Collected data:
******************************
-- ==== Sys2Proof/Tests/Slice0.lean ====
section
/-!
SUPPORT. The model's own tests: every check of WellFormed refuses an ill-formed command; a witness for the premises of every
statement; and results that the manual states, each over one step of a small state.
-/

namespace Sys2Proof.Tests

set_option Elab.async false

open Sys2Proof Sys2Proof.Machine

/-! ## Setting up states -/

/-- A state with fields of registers set. -/
def set (l : List (Fld × Nat × Nat)) (s : State) : State := l.foldl (fun t x => t.setFld x.1 x.2.1 x.2.2) s

/-- Partition 0 in Summer with block 0 and windows from the start of field 0's T1 and map store and of T2; queue 0 enabled and
running; the wheel of engine group 0 runs in an entry of job 0. -/
def base : State :=
  { set [(F.sysPartmap_BLOCKS, 0, 8), (F.sysPseason_SEASON, 0, 2), (F.cpJob_VALID, 0, 1), (F.memT1win_SIZE, 0, 4),
      (F.memMswin_SIZE, 0, 4), (F.memT2win_SIZE, 0, 4), (F.qCfg_ENABLE, 0, 1), (F.qStat_STATE, 0, 1), (F.cpWheel_VALIDA, 0, 1)]
      State.reset with wheels := [(0, ⟨true, 0, 0, 0, none, []⟩)] }

/-- `n` bytes with little-endian fields: offset and value. -/
def bytes (n : Nat) (fs : List (Nat × Nat)) : List Byte := leBytes n (fs.foldl (fun x f => x + f.2 * 256 ^ f.1) 0)

/-- A command of `n` bytes: opcode, LEN and fields (R239). -/
def cmd (op n : Nat) (fs : List (Nat × Nat)) : List Byte := bytes n ((0, op + 256 * (n / 16)) :: fs)

/-- A decoded command of queue 0. -/
def dec (b : List Byte) : Decoded := ⟨0, b, 1, b.length / 16, [], [], false, false, [], none, 0, 0, 0, 0, false, none⟩

/-- A state in which queue 0 holds one decoded command. -/
def put (b : List Byte) (s : State) : State := { s with cp := { s.cp with window := [(0, [dec b])] } }

/-! ## Ill-formed commands -/

theorem wf_queue : (Instr.cpDecode 32768).wellFormed = false := by decide
theorem wf_issuer_queue : (Instr.nop (.queue 32768)).wellFormed = false := by decide
theorem wf_issuer_core : (Instr.nop (.core 0 16)).wellFormed = false := by decide
theorem wf_channel : (Instr.atomicWriteback 192).wellFormed = false := by decide
theorem wf_eg : (Instr.tileDrain 128).wellFormed = false := by decide
theorem wf_te_entry : (Instr.teStep 0 4).wellFormed = false := by decide
theorem wf_core : (Instr.tlPost 127 16).wellFormed = false := by decide
theorem wf_ticket : (Instr.ticketCompletion 0 0 8).wellFormed = false := by decide
theorem wf_object : (Instr.soRead .sage 65536).wellFormed = false := by decide
theorem wf_collector : (Instr.completionDrain 3 48).wellFormed = false := by decide
theorem wf_part : (Instr.partitionDrained 8).wellFormed = false := by decide
theorem wf_job : (Instr.jobSave .sage 0 8).wellFormed = false := by decide
theorem wf_eg_job : (Instr.saveBegin 128 0).wellFormed = false := by decide
theorem wf_job_index : (Instr.cpJobWrite .sage 64 0#32).wellFormed = false := by decide
theorem wf_wheel_word : (Instr.cpWheelWrite .sage true 128 0#32).wellFormed = false := by decide
theorem wf_window : (Instr.memWindowWrite .sage .t2 8 0#32).wellFormed = false := by decide
theorem wf_mem_wheel : (Instr.memWheelWrite .sage 6912 0#32).wellFormed = false := by decide
theorem wf_controller : (Instr.memSlotStart 216).wellFormed = false := by decide
theorem wf_read_source : (Instr.memReadArrival 218 0 .clean).wellFormed = false := by decide
theorem wf_torus_port : (Instr.switchSlot 6).wellFormed = false := by decide
theorem wf_die : (Instr.ready 2).wellFormed = false := by decide
theorem wf_group : (Instr.groupEnable .sage 4096).wellFormed = false := by decide
theorem wf_field : (Instr.cpStatclr .sage 4).wellFormed = false := by decide
theorem wf_eth_port : (Instr.arpRequest 4).wellFormed = false := by decide
theorem wf_budget : (Instr.pwrBudgetWrite .sage 9 0#32).wellFormed = false := by decide
theorem wf_function : (Instr.flr 0 9).wellFormed = false := by decide
theorem wf_vf : (Instr.vfEnable 0 0 true).wellFormed = false := by decide
theorem wf_ring : (Instr.evheadWrite .sage 19 0#32).wellFormed = false := by decide
theorem wf_coder : (Instr.cmpStatclr .sage 130).wellFormed = false := by decide
theorem wf_failing : (Instr.bootSelftest (some 128)).wellFormed = false := by decide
******************************
Nothing in the records may be left out; transcribe all of them exactly.

-- ==== Sys2Proof/Tests/Slice0.lean ====
section
/-!
SUPPORT. The model's own tests: every check of WellFormed refuses an ill-formed command; a witness for the premises of every
statement; and results that the manual states, each over one step of a small state.
-/

namespace Sys2Proof.Tests

set_option Elab.async false

open Sys2Proof Sys2Proof.Machine

/-! ## Setting up states -/

/-- A state with fields of registers set. -/
def set (l : List (Fld × Nat × Nat)) (s : State) : State := l.foldl (fun t x => t.setFld x.1 x.2.1 x.2.2) s

/-- Partition 0 in Summer with block 0 and windows from the start of field 0's T1 and map store and of T2; queue 0 enabled and
running; the wheel of engine group 0 runs in an entry of job 0. -/
def base : State :=
  { set [(F.sysPartmap_BLOCKS, 0, 8), (F.sysPseason_SEASON, 0, 2), (F.cpJob_VALID, 0, 1), (F.memT1win_SIZE, 0, 4),
      (F.memMswin_SIZE, 0, 4), (F.memT2win_SIZE, 0, 4), (F.qCfg_ENABLE, 0, 1), (F.qStat_STATE, 0, 1), (F.cpWheel_VALIDA, 0, 1)]
      State.reset with wheels := [(0, ⟨true, 0, 0, 0, none, []⟩)] }

/-- `n` bytes with little-endian fields: offset and value. -/
def bytes (n : Nat) (fs : List (Nat × Nat)) : List Byte := leBytes n (fs.foldl (fun x f => x + f.2 * 256 ^ f.1) 0)

/-- A command of `n` bytes: opcode, LEN and fields (R239). -/
def cmd (op n : Nat) (fs : List (Nat × Nat)) : List Byte := bytes n ((0, op + 256 * (n / 16)) :: fs)

/-- A decoded command of queue 0. -/
def dec (b : List Byte) : Decoded := ⟨0, b, 1, b.length / 16, [], [], false, false, [], none, 0, 0, 0, 0, false, none⟩

/-- A state in which queue 0 holds one decoded command. -/
def put (b : List Byte) (s : State) : State := { s with cp := { s.cp with window := [(0, [dec b])] } }

/-! ## Ill-formed commands -/

theorem wf_queue : (Instr.cpDecode 32768).wellFormed = false := by decide
theorem wf_issuer_queue : (Instr.nop (.queue 32768)).wellFormed = false := by decide
theorem wf_issuer_core : (Instr.nop (.core 0 16)).wellFormed = false := by decide
theorem wf_channel : (Instr.atomicWriteback 192).wellFormed = false := by decide
theorem wf_eg : (Instr.tileDrain 128).wellFormed = false := by decide
theorem wf_te_entry : (Instr.teStep 0 4).wellFormed = false := by decide
theorem wf_core : (Instr.tlPost 127 16).wellFormed = false := by decide
theorem wf_ticket : (Instr.ticketCompletion 0 0 8).wellFormed = false := by decide
theorem wf_object : (Instr.soRead .sage 65536).wellFormed = false := by decide
theorem wf_collector : (Instr.completionDrain 3 48).wellFormed = false := by decide
theorem wf_part : (Instr.partitionDrained 8).wellFormed = false := by decide
theorem wf_job : (Instr.jobSave .sage 0 8).wellFormed = false := by decide
theorem wf_eg_job : (Instr.saveBegin 128 0).wellFormed = false := by decide
theorem wf_job_index : (Instr.cpJobWrite .sage 64 0#32).wellFormed = false := by decide
theorem wf_wheel_word : (Instr.cpWheelWrite .sage true 128 0#32).wellFormed = false := by decide
theorem wf_window : (Instr.memWindowWrite .sage .t2 8 0#32).wellFormed = false := by decide
theorem wf_mem_wheel : (Instr.memWheelWrite .sage 6912 0#32).wellFormed = false := by decide
theorem wf_controller : (Instr.memSlotStart 216).wellFormed = false := by decide
theorem wf_read_source : (Instr.memReadArrival 218 0 .clean).wellFormed = false := by decide
theorem wf_torus_port : (Instr.switchSlot 6).wellFormed = false := by decide
theorem wf_die : (Instr.ready 2).wellFormed = false := by decide
theorem wf_group : (Instr.groupEnable .sage 4096).wellFormed = false := by decide
theorem wf_field : (Instr.cpStatclr .sage 4).wellFormed = false := by decide
theorem wf_eth_port : (Instr.arpRequest 4).wellFormed = false := by decide
theorem wf_budget : (Instr.pwrBudgetWrite .sage 9 0#32).wellFormed = false := by decide
theorem wf_function : (Instr.flr 0 9).wellFormed = false := by decide
theorem wf_vf : (Instr.vfEnable 0 0 true).wellFormed = false := by decide
theorem wf_ring : (Instr.evheadWrite .sage 19 0#32).wellFormed = false := by decide
theorem wf_coder : (Instr.cmpStatclr .sage 130).wellFormed = false := by decide
theorem wf_failing : (Instr.bootSelftest (some 128)).wellFormed = false := by decide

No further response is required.